Arbatov, who is director of the Institute for United States Studies at the USSR Academy of Sciences in Moscow, told the Soviet-American Trade Conference Feb. 27 that anti-Semitism will arise in the U.S. and in the Soviet Union if Congressional legislation aimed at removal of Soviet restrictions on emigration blocks the pending Soviet-American trade agreement. He also said failure of “normalization” of Soviet-American trade relations would result in “serious political repercussions” which would be blamed on the Jews.

Arbatov made his statements in responding to questions asked by the Jewish Telegraphic Agency at the briefing for newsmen held by conference leaders. The conference was sponsored by the National Association of Manufacturers and attracted about 800 leading American businessmen and industrialists. In his Senate remarks, Ribicoff contrasted Arbatov’s attempted “intimidation” with the views at the conference by Sen. Edmund S. Muskie (D.Maine) who, Ribicoff said, gave a reasoned analysis that the exit visa issue is a moral issue of concern to Americans.

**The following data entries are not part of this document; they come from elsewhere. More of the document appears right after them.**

/-- 40_nibble_transactor.md section 3 (R113, decision D7): an admitted `RDN` whose four bus operations succeed samples
the pins between the second and the third write and responds `OK` with the nibble; nothing else changes. `DLY = 0` at
idle is the model's choice (logs 5 and 7). -/
def Obligations.RdnCompletes : Prop :=
  ∀ (s : State) (rs rw : Bool),
    s.phase = .operational → s.status ≠ .timeout → s.bus.okFor 4 →
    exec (.rdn rs rw) s = .next { s with
      bus := s.bus.after 4, dly := 0, seq := .idle, rspCode := 0,
      rspData := (nibbleField s.cfg.layout (s.bus.at 2).rdata).setWidth 8, rspValid := true,
      trace := s.trace ++
        settled s.cfg (.W (enc s.cfg.layout s.cfg.rdNib rs rw false s.cfg.bl)) ++
        settled s.cfg (.W (enc s.cfg.layout s.cfg.rdNib rs rw true s.cfg.bl)) ++
        settled s.cfg (.R (s.bus.at 2).rdata) ++
        settled s.cfg (.W (enc s.cfg.layout s.cfg.rdNib rs rw false s.cfg.bl)) }

/-- 41_status_reader.md (R130, R131): an admitted `RDS` whose eight bus operations succeed recombines the two
nibbles, high first, writes `AC`, `STATUS` and `NIBH` from the status byte and responds `OK` with it; nothing
else changes. That `NIBH` still holds the nibble at idle, where R20 and U16 give it any value, and `DLY = 0` there are
the model's choice (logs 5 and 7), and `acRead` is the model's own bit (log 4). -/
def Obligations.RdsCompletes : Prop :=
  ∀ s : State, s.phase = .operational → s.status ≠ .timeout → s.bus.okFor 8 →
    exec .rds s = .next { s with
      bus := s.bus.after 8, dly := 0, seq := .idle, rspCode := 0,
      rspData := nibbleField s.cfg.layout (s.bus.at 2).rdata ++ nibbleField s.cfg.layout (s.bus.at 6).rdata,
      rspValid := true, acRead := true,
      nibh := nibbleField s.cfg.layout (s.bus.at 2).rdata,
      ac := (nibbleField s.cfg.layout (s.bus.at 2).rdata ++
        nibbleField s.cfg.layout (s.bus.at 6).rdata : BitVec 8).extractLsb' 0 7,
      status := if (nibbleField s.cfg.layout (s.bus.at 2).rdata).getLsbD 3 then .busy else .ready,
      trace := s.trace ++ rdnEvents s.cfg false true (s.bus.at 2).rdata ++
        rdnEvents s.cfg false true (s.bus.at 6).rdata }

/-- 42_command_dispatcher.md section 1 (R141, R142): an admitted `SND` without busy check whose six writes succeed
sends the high nibble, then the low one, with `rw = 0`, leaves `STATUS` `Ready` without a status read and
responds `OK`; nothing else changes, `AC` in particular. `DLY = 0` at idle is the model's choice (logs 5 and 7). -/
def Obligations.SndUncheckedCompletes : Prop :=
  ∀ (s : State) (d : Byte) (rs : Bool),
    s.phase = .operational → s.status ≠ .timeout → s.bus.okFor 6 →
    exec (.snd d rs false) s = .next { s with
      bus := s.bus.after 6, dly := 0, seq := .idle, rspCode := 0, rspData := 0, rspValid := true,
      status := .ready,
      trace := s.trace ++ wrnEvents s.cfg (d.extractLsb' 4 4) rs false ++
        wrnEvents s.cfg (d.extractLsb' 0 4) rs false }

/-- 42_command_dispatcher.md section 1 (R141, R143): an admitted busy-checked `SND` that the controller answers ready
at poll number `k` (from 0, within the bound) sends the byte, makes `k + 1` status reads and no more, leaves
`STATUS` `Ready` and `AC` from the last poll, and responds `OK`. The values of `NIBH`, `POLLCNT` and `DLY` at idle are the
model's choice (logs 5 and 7), since R20 and U16 give any value there and by R219 `POLLCNT` does not survive an operation;
`acRead` is the model's own bit (log 4). -/
def Obligations.SndCheckedCompletes : Prop :=
  ∀ (s : State) (d : Byte) (rs : Bool) (k : Nat),
    s.phase = .operational → s.status ≠ .timeout → sendReady s.cfg s.bus k →
    exec (.snd d rs true) s = .next { s with
      bus := s.bus.after (sendOps k), dly := 0, seq := .idle, rspCode := 0, rspData := 0, rspValid := true,
      status := .ready, ac := addressOf (pollByte s.cfg (s.bus.after 6) k), acRead := true,
      nibh := hiNibble (pollByte s.cfg (s.bus.after 6) k), pollcnt := BitVec.ofNat 5 (k + 1),
      trace := s.trace ++ transmitEvents s.cfg d rs ++ pollEvents s.cfg (s.bus.after 6) (k + 1) }

/-- 42_command_dispatcher.md section 1 (R144): when every one of the `POLL_BOUND` polls finds the busy flag set, the
request ends with code 2 and the last status byte, `STATUS = Timeout`, `FATAL` high, `AC` from the last poll, `PHASE`
unchanged, and no further bus operation. The values of `NIBH`, `POLLCNT` and `DLY` at idle are the model's choice (logs 5
and 7; R20, U16, R219 leave them open), and `acRead` is the model's own bit (log 4). -/
def Obligations.SndTimesOut : Prop :=
  ∀ (s : State) (d : Byte) (rs : Bool),
    s.phase = .operational → s.status ≠ .timeout → s.cfg.wf = true → sendBusy s.cfg s.bus →
    ∃ t, exec (.snd d rs true) s = .next t ∧ fatal t = true ∧
      t = { s with
        bus := s.bus.after (6 + 8 * s.cfg.pollBound.toNat), dly := 0, seq := .idle,
        rspCode := 2, rspData := pollByte s.cfg (s.bus.after 6) (s.cfg.pollBound.toNat - 1), rspValid := true,
        status := .timeout,
        ac := addressOf (pollByte s.cfg (s.bus.after 6) (s.cfg.pollBound.toNat - 1)), acRead := true,
        nibh := hiNibble (pollByte s.cfg (s.bus.after 6) (s.cfg.pollBound.toNat - 1)),
        pollcnt := s.cfg.pollBound,
        trace := s.trace ++ transmitEvents s.cfg d rs ++
          pollEvents s.cfg (s.bus.after 6) s.cfg.pollBound.toNat }

/-- R150 and R151 (decision D16): `CLR`, word `0x6000`, is executed in every `PHASE` and `STATUS`, turns `Timeout` into
`Ready` and nothing else, lowers `FATAL`, does no bus operation and no delay, and responds `OK` with `0x00`. -/
def Obligations.ClrCompletes : Prop :=
  encode .clr = 0x6000 ∧
  ∀ s : State, ∃ t, exec .clr s = .next t ∧ fatal t = false ∧
    t = { s with
      status := if s.status = .timeout then .ready else s.status,
      seq := .idle, rspCode := 0, rspData := 0, rspValid := true }

/-- 43_init_sequencer.md (R161, R163 to R167): an admitted `INI` whose probe finds the device, whose twelve writes of
steps 2 and 3 succeed and whose five sends are ready within the bound runs all its steps in order and ends
`Operational`, `Ready`, with `AC` from the last poll and response `OK`. The values of `NIBH`, `POLLCNT` and `DLY` at idle
are the model's choice (logs 5 and 7; R20, U16, R219 leave them open), and `acRead` is the model's own bit (log 4). -/
def Obligations.IniCompletes : Prop :=
  ∀ (s : State) (ks : List Nat),
    s.phase ≠ .operational → s.status ≠ .timeout → ks.length = 5 →
    s.bus.okFor 13 → sendsReady s.cfg ks (s.bus.after 13) →
    exec .ini s = .next { s with
      phase := .operational, status := .ready,
      ac := addressOf (lastPollByte s.cfg ks (s.bus.after 13)), acRead := true,
      nibh := hiNibble (lastPollByte s.cfg ks (s.bus.after 13)),
      pollcnt := BitVec.ofNat 5 (ks.getLastD 0 + 1),
      bus := s.bus.after (13 + (ks.map sendOps).sum), dly := 0, seq := .idle,
      rspCode := 0, rspData := 0, rspValid := true,
      trace := s.trace ++ initEvents s.cfg ks s.bus }

/-! ## Failures -/

/-- R201: a probe that finds no device ends `INI` with code 1; only the response changes, no transfer and no delay took
place; and code 1 comes from nothing else. -/
def Obligations.IniWithoutDevice : Prop :=
  (∀ s : State, s.phase ≠ .operational → s.status ≠ .timeout → (s.bus.at 0).ok = false →
    exec .ini s = .next { s with
      bus := s.bus.after 1, trace := s.trace ++ [Event.P false], seq := .idle,
      rspCode := 1, rspData := 0, rspValid := true }) ∧
  (∀ (s t : State) (i : Instr), exec i s = .next t → t.rspCode = 1 →
    i = .ini ∧ (s.bus.at 0).ok = false ∧ s.phase ≠ .operational ∧ s.status ≠ .timeout)

/-- 40_nibble_transactor.md section 4 (R116, decision D17): when the bus operation number `k` of a `WRN` fails, it ends
there with code 3: later writes are not issued and no settle follows the failed one. -/
def Obligations.WrnStopsAtFailure : Prop :=
  ∀ (s : State) (n : Nibble) (rs rw : Bool) (k : Fin 3),
    s.phase = .operational → s.status ≠ .timeout → s.dly = 0 → s.bus.okFor k → (s.bus.at k).ok = false →
    exec (.wrn n rs rw) s = .next { s with
      bus := s.bus.after (k + 1), seq := .idle, rspCode := 3, rspData := 0, rspValid := true,
      trace := s.trace ++
        ([lineByte s.cfg n rs rw false, lineByte s.cfg n rs rw true].take k).flatMap
          (fun b => settled s.cfg (.W b)) ++
        [.Wx (lineByte s.cfg n rs rw (k.val = 1))] }

/-- 40_nibble_transactor.md section 4 (R116, decision D17): the same for the four bus operations of `RDN`, the third of
which is the read. -/
def Obligations.RdnStopsAtFailure : Prop :=
  ∀ (s : State) (rs rw : Bool) (k : Fin 4),
    s.phase = .operational → s.status ≠ .timeout → s.dly = 0 → s.bus.okFor k → (s.bus.at k).ok = false →
    exec (.rdn rs rw) s = .next { s with
      bus := s.bus.after (k + 1), seq := .idle, rspCode := 3, rspData := 0, rspValid := true,
      trace := s.trace ++
        ([.W (lineByte s.cfg s.cfg.rdNib rs rw false), .W (lineByte s.cfg s.cfg.rdNib rs rw true),
          Event.R (s.bus.at 2).rdata].take k).flatMap (settled s.cfg) ++
        [if k.val = 2 then .Rx else .Wx (lineByte s.cfg s.cfg.rdNib rs rw (k.val = 1))] }

/-- R133 (decision D17): "If any bus operation of either cycle fails, `RDS_body` ends with `raise TransportFailure` before
its last three lines: `AC` and `STATUS` keep their previous values". -/
def Obligations.RdsFailureKeepsAcAndStatus : Prop :=
  ∀ (s : State) (k : Nat), s.phase = .operational → s.status ≠ .timeout → k < 8 →
    s.bus.okFor k → (s.bus.at k).ok = false →
    ∃ t, exec .rds s = .next t ∧ t.rspCode = 3 ∧ t.rspData = 0 ∧ t.ac = s.ac ∧ t.status = s.status ∧
      t.acRead = s.acRead ∧ t.bus = s.bus.after (k + 1)

/-- 42_command_dispatcher.md section 1 (R140 to R145): an admitted `SND` ends in one of three ways: `OK` with `STATUS = Ready`;
code 2, only when busy-checked, with `STATUS = Timeout` and a last status byte whose bit 7 is set and whose address
bits are in `AC`; code 3 with `STATUS = Busy`. `PHASE` never changes. -/
def Obligations.SndOutcomes : Prop :=
  ∀ (s t : State) (d : Byte) (rs cb : Bool),
    s.phase = .operational → s.status ≠ .timeout → s.cfg.wf = true → exec (.snd d rs cb) s = .next t →
    t.phase = .operational ∧
    ((t.rspCode = 0 ∧ t.rspData = 0 ∧ t.status = .ready) ∨
     (t.rspCode = 2 ∧ cb = true ∧ t.status = .timeout ∧ busyFlag t.rspData = true ∧ t.ac = addressOf t.rspData) ∨
     (t.rspCode = 3 ∧ t.rspData = 0 ∧ t.status = .busy))

/-- R145 (decision D17), its poll case: a transport failure in poll number `k` of a busy-checked `SND`, all polls before
it busy, ends the request with code 3, `STATUS = Busy`, `FATAL` low, also in the last allowed poll (R213). -/
def Obligations.SndPollFailure : Prop :=
  ∀ (s : State) (d : Byte) (rs : Bool) (k j : Nat),
    s.phase = .operational → s.status ≠ .timeout → k < s.cfg.pollBound.toNat → j < 8 →
    s.bus.okFor (6 + 8 * k + j) → (s.bus.at (6 + 8 * k + j)).ok = false →
    (∀ m, m < k → busyFlag (pollByte s.cfg (s.bus.after 6) m) = true) →
    ∃ t, exec (.snd d rs true) s = .next t ∧ t.rspCode = 3 ∧ t.rspData = 0 ∧ t.status = .busy ∧
      fatal t = false ∧ t.bus = s.bus.after (6 + 8 * k + j + 1)

/-- 43_init_sequencer.md (R160, R162, R167, R168): an admitted `INI` ends in one of four ways: `OK` with `Operational` and
`Ready`; code 1 with `PHASE`, `STATUS` and `AC` unchanged; code 2 with `Aborted` and `Timeout`; code 3 with `Aborted`
and `STATUS` either unchanged or `Busy`. -/
def Obligations.IniOutcomes : Prop :=
  ∀ (s t : State), s.phase ≠ .operational → s.status ≠ .timeout → s.cfg.wf = true → exec .ini s = .next t →
    (t.rspCode = 0 ∧ t.rspData = 0 ∧ t.phase = .operational ∧ t.status = .ready) ∨
    (t.rspCode = 1 ∧ t.rspData = 0 ∧ t.phase = s.phase ∧ t.status = s.status ∧ t.ac = s.ac) ∨
    (t.rspCode = 2 ∧ busyFlag t.rspData = true ∧ t.phase = .aborted ∧ t.status = .timeout ∧
      t.ac = addressOf t.rspData) ∨
    (t.rspCode = 3 ∧ t.rspData = 0 ∧ t.phase = .aborted ∧ (t.status = s.status ∨ t.status = .busy))

/-! ## Admission -/

/-- R206 (decision D15): with `STATUS = Timeout` every operation but `CLR` is refused with code 5, in every `PHASE`; else
`INI` while `PHASE = Operational` is refused with code 6; neither changes anything but the response. -/
def Obligations.TimeoutLatchAndInitStateRefuse : Prop :=
  (∀ (s : State) (i : Instr), s.status = .timeout → i.op ≠ .clr →
    exec i s = .next { s with rspCode := 5, rspData := 0, rspValid := true, seq := .idle }) ∧
  (∀ s : State, s.status ≠ .timeout → s.phase = .operational →
    exec .ini s = .next { s with rspCode := 6, rspData := 0, rspValid := true, seq := .idle })

/-- R205 (decision D14): `WRN`, `RDN`, `RDS`, `SND` requested while `PHASE` is not `Operational` are refused with code 4 and
change nothing but the response. -/
def Obligations.NotInitialisedRefuses : Prop :=
  ∀ (s : State) (i : Instr), s.status ≠ .timeout → s.phase ≠ .operational → i.op ≠ .clr → i.op ≠ .ini →
    exec i s = .next { s with rspCode := 4, rspData := 0, rspValid := true, seq := .idle }

/-- R211 and R212 (decisions D15, D14): which operation each `STATUS` and `PHASE` refuses, and no other: code 5 exactly in
`Timeout` for all but `CLR`, code 6 exactly for `INI` when `Operational`, code 4 exactly for `WRN`, `RDN`, `RDS`, `SND`
when not `Operational`; `Busy` refuses nothing. -/
def Obligations.AdmissionDecides : Prop :=
  ∀ (s t : State) (i : Instr), exec i s = .next t →
    (t.rspCode = 5 ↔ s.status = .timeout ∧ i.op ≠ .clr) ∧
    (t.rspCode = 6 ↔ s.status ≠ .timeout ∧ s.phase = .operational ∧ i.op = .ini) ∧
    (t.rspCode = 4 ↔ s.status ≠ .timeout ∧ s.phase ≠ .operational ∧ i.op ≠ .ini ∧ i.op ≠ .clr) ∧
    t.rspCode ≠ 7

/-! ## Frames -/

/-- 40_nibble_transactor.md section 4 (R118): whatever becomes of it, a `WRN` or a `RDN` writes none of `STATUS`, `AC`, `PHASE`,
`POLLCNT`, `NIBH`, nor `REQ`, the configuration or the requests to come. -/
def Obligations.NibbleCyclesFrame : Prop :=
  ∀ (s t : State) (i : Instr), i.op = .wrn ∨ i.op = .rdn → exec i s = .next t →
    t.status = s.status ∧ t.ac = s.ac ∧ t.acRead = s.acRead ∧ t.phase = s.phase ∧ t.pollcnt = s.pollcnt ∧
    t.nibh = s.nibh ∧ t.req = s.req ∧ t.cfg = s.cfg ∧ t.host = s.host ∧ t.rst = s.rst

A State Department official informed JTA that he did not know whether Arbatov was still in the country and would not immediately comment on Ribicoff’s demand. Ribicoff criticized Arbatov the first time on Feb. 28 before Secretary of Commerce Harry S. Dent at the hearings before the Senate Subcommittee on International Trade of which he is the chairman and at which Dent was a witness.

MORAL ISSUE IS BASIC

When Ribicoff angrily declared “I am using this platform to tell Mr. Arbatov to mind his own damned business,” Sen. Clifford P. Hansen (R. Wyo.) said, “I join with you on that, Mr. Chairman.” Ribicoff did not press Dent for a response to his demand observing that the Secretary “just happened to be in the witness chair today.”

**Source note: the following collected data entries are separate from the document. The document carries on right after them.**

theorem iniSequence_raised_phase {s : State} {c t} (h0 : s.cfg.pollBound ≠ 0) (h : iniSequence s = .raised c t) : t.phase = s.phase := by
  rcases s.bus.okFor_or_first_failure 12 with h12 | ⟨k, hk, h12, hf⟩
  · rw [iniSequence_awake h12] at h
    rcases sendCommands_cases s.cfg.initCommands (s := s.ran 12 (wakeEvents s.cfg)) h0 with
        ⟨ks, hl, hr, he⟩ | ⟨b, t, he, hb, hs, ha, hr, hp⟩ | ⟨t, he, hs, hp⟩
    · rw [he] at h; cases h
    · rw [he] at h; cases h; exact hp
    · rw [he] at h; cases h; exact hp
  · obtain ⟨u, hu, -, hp⟩ := iniSequence_not_awake hk h12 hf
    rw [hu] at h; cases h; exact hp

/-- The state after the response to a body's result. -/
def endState : Result Byte → State
  | .ok a t => t.respond 0 a
  | .raised c t => takeException c t

/-- An operation `op` run from `start`, in which `s` is in flight, ends as the result of its body says: at the response; or
at a raise whose state `u` differs from the one the body leaves in `PHASE` at most, before the clean-up and the response. -/
def Finishes (s start : State) (op : Op) : Result Byte → Prop
  | .ok a t => Run start (t.respond 0 a)
  | .raised c t => ∃ u n v, u.dly = 0 ∧ u.rst = false ∧ u.rspValid = s.rspValid ∧ u.status = t.status ∧
      afterRaise c u = takeException c t ∧ Run start (inFlight u op n [.raise c] v)

/-- Either way the run reaches the state after the response. -/
theorem Finishes.run {s start : State} {op : Op} {r : Result Byte} (h : Finishes s start op r) : Run start (endState r) := by
  cases r with
  | ok a t => exact h
  | raised c t =>
    obtain ⟨u, n, v, hd, hr, -, -, he, hrun⟩ := h
    have := hrun.trans (run_raise hd hr)
    rwa [he] at this

/-- `INI` in flight from its first primitive. -/
theorem run_ini (s : State) (v) (sd : s.dly = 0) (sr : s.rst = false) (hph : s.phase ≠ .running) (h0 : s.cfg.pollBound ≠ 0)
    (n) : Finishes s (inFlight s .ini n (iniCode s.cfg) v) .ini (bodyOf .ini s) := by
  have sd' : s.dly = 0#6 := sd
  have e : iniCode s.cfg = .probe :: .setPhase .running :: seqCode s.cfg := by simp [iniCode, seqCode]
  rw [e]
  simp only [bodyOf]
  cases hp : (s.bus.at 0).ok with
  | false =>
    have h' : s.bus.next.ok = false := hp
    rw [iniBody_absent hp]
    refine ⟨s.used.emit [.P false], n + 1, v, sd, sr, rfl, rfl, ?_, Run.one sr ?_⟩
    · have hph' : (s.used.emit [.P false]).phase ≠ .running := hph
      simp only [afterRaise, if_neg hph']
    · simp [seqStep, inFlight, sd', doMicro, h', State.raising, State.used, State.emit]
  | true =>
    have h' : s.bus.next.ok = true := hp
    rw [iniBody_present hp]
    have r1 : Run (inFlight s .ini n (.probe :: .setPhase .running :: seqCode s.cfg) v) (inFlight s.probed .ini (n+2) (seqCode s.probed.cfg) v) := by
      refine Run.trans (Run.one sr (b := inFlight (s.used.emit [Event.P true]) .ini (n+1) (.setPhase .running :: seqCode s.cfg) v) ?_) (Run.one (s := s.used.emit [Event.P true]) sr ?_)
      · simp [seqStep, inFlight, sd', doMicro, h', State.used, State.emit]
      · simp [seqStep, inFlight, sd', doMicro, State.probed, State.setPhase, State.used, State.emit]
    have r2 := sim_iniSeq s.probed v h0 sd sr .ini (n+2) []
    rw [List.append_nil] at r2
    have hph := @iniSequence_raised_phase s.probed
    cases hq : iniSequence s.probed with
    | ok a t =>
      rw [hq] at r2
      obtain ⟨td, tr, tc, -, n', v', -, hrun⟩ := r2
      refine (r1.trans hrun).trans (Run.one tr ?_)
      have td' : t.dly = 0#6 := td
      simp [seqStep, inFlight, td', doneData, State.respond]
    | raised c t =>
      rw [hq] at r2
      obtain ⟨td, tr, tv, n', v', hrun⟩ := r2
      have htp : t.phase = .running := hph h0 hq
      exact ⟨t, n', v', td, tr, tv, rfl, by simp only [afterRaise, if_pos htp], r1.trans hrun⟩

/-- A body whose primitives end as its result, run to the response or the raise. -/
theorem run_sim {op : Op} {s : State} {v} {code} {r : Result Byte} {P} (sd : s.dly = 0) (sr : s.rst = false) (n) (h : SimAt s v code r P)
   (hph : ∀ c t, r = .raised c t → t.phase ≠ .running) (hp : ∀ a t v', P a t v' → doneData t v' op = a) :
   Finishes s (inFlight s op n code v) op r := by
  have h1 := h sd sr op n []
  rw [List.append_nil] at h1
  cases r with
  | ok a t =>
    obtain ⟨td, tr, tc, -, n', v', hq, hrun⟩ := h1
    refine hrun.trans (Run.one tr ?_)
    have h2 : doneData (inFlight t op n' [] v') v' op = a := by rw [← hp _ _ _ hq]; cases op <;> rfl
    show (if t.dly = 0 then _ else _) = t.respond 0 a
    rw [if_pos td]
    show State.respond (inFlight t op n' [] v') 0 (doneData (inFlight t op n' [] v') v' op) = _
    rw [h2]; rfl
  | raised c t =>
    obtain ⟨td, tr, tv, n', v', hrun⟩ := h1
    exact ⟨t, n', v', td, tr, tv, rfl, by simp only [afterRaise, if_neg (hph c t rfl)], hrun⟩

theorem sim_map {α β} {s : State} {v code} {r : Result α} {g : α → β} {P Q} (h : SimAt s v code r P) (hq : ∀ a t v, P a t v → Q (g a) t v) : 
    SimAt s v code (r.andThen fun a t => .ok (g a) t) Q := by
  have := SimAt.andThen (c2 := []) (f := fun a t => .ok (g a) t) (Q := Q) h fun a t v' _ hp _ => SimAt.nil _ (hq _ _ _ hp)
  rwa [List.append_nil] at this

/-- Every operation in flight from its first primitive runs as its body says. -/
theorem run_finishes (i : Instr) (s : State) (sd : s.dly = 0) (sr : s.rst = false) (h0 : s.cfg.pollBound ≠ 0) (hph : s.phase ≠ .running) :
    Finishes s (inFlight s i.op 0 (codeOf s.cfg i) 0) i.op (bodyOf i s) := by
  by_cases hi : i = .ini
  · subst hi; exact run_ini s 0 sd sr hph h0 0
  · have hph' : ∀ c t, bodyOf i s = .raised c t → t.phase ≠ .running := by
      intro c t h
      have e := bodyOf_phase (i := i) (fun h => hi (by cases i <;> simp [Instr.op] at h; rfl)) s
      rw [h] at e
      exact fun h => hph (e.symm.trans h)
    cases i with
    | wrn n rs rw => exact run_sim (op := (Instr.wrn n rs rw).op) sd sr 0 (P := fun a _ _ => a = 0) (sim_map (g := fun _ => 0) (sim_wrn n rs rw s 0) fun _ _ _ _ => rfl) hph' fun _ _ _ h => h.symm
    | rdn rs rw => exact run_sim (op := (Instr.rdn rs rw).op) sd sr 0 (P := fun a t v' => nibbleData (nibbleField t.cfg.layout v') = a) (sim_map (g := nibbleData) (sim_rdn rs rw s 0) fun _ _ _ h => by rw [h]) hph' fun _ _ _ h => h
    | rds => exact run_sim (op := (Instr.rds).op) sd sr 0 (sim_rds s 0) hph' fun _ _ _ h => h
    | snd d rs cb => exact run_sim (op := (Instr.snd d rs cb).op) sd sr 0 (P := fun a _ _ => a = 0) (sim_map (g := fun _ => 0) (sim_snd d rs cb s 0 h0) fun _ _ _ _ => rfl) hph' fun _ _ _ h => h.symm
    | ini => exact absurd rfl hi
    | clr => 
      refine run_sim (op := .clr) (P := fun a _ _ => a = 0) sd sr 0 (SimAt.set (t := returnFromTimeout s) (fun op n n' k => ?_) ?_ ?_ ?_ ?_ (SimAt.nil _ rfl)) hph' fun _ _ _ h => h.symm
      · by_cases hs : s.status = .timeout <;> simp [doMicro, inFlight, returnFromTimeout, hs]
      all_goals simp only [returnFromTimeout]; split <;> rfl

/-- So it reaches the state its body and the response give. -/
theorem run_body (i : Instr) (s : State) (sd : s.dly = 0) (sr : s.rst = false) (h0 : s.cfg.pollBound ≠ 0) (hph : s.phase ≠ .running) :
    Run (inFlight s i.op 0 (codeOf s.cfg i) 0) (endState (bodyOf i s)) := (run_finishes i s sd sr h0 hph).run

end Sys2Proof.Machine
end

Ribicoff recently filed a special report advocating greater East-West trade and most favored nation status for Communist countries after his visit to Rumania and Hungary where he had addressed a major conference on East-West trade. “I recognize the importance of East West trade for developing relations between nations,” Ribicoff told Dent. “But I am also concerned with the basic moral issue presented when exorbitant ransom fees are now being levied against Soviet citizens, and particularly a segment suffering from discrimination, as a condition for permitting them to emigrate from the Soviet Union.”

Continuing, the Senator declared: “To have Mr. Arbatov come to the United States of America and before an audience of American business men, then tell them to use their influence and pressure on the Congress of the United States against a legislative proposal, the Jackson Amendment, which is a very alive proposition and threaten that Jews of the United States will be subjected to anti-Semitic actions by the people of the United States, is presuming upon the good will of the United States.”

Then, demanding that Arbatov leave this country Ribicoff said: “All he can do is to make mischief and harm relations between the Soviet Union and the United States. He is the one that is causing harm to detente, not the Congress of the United States.”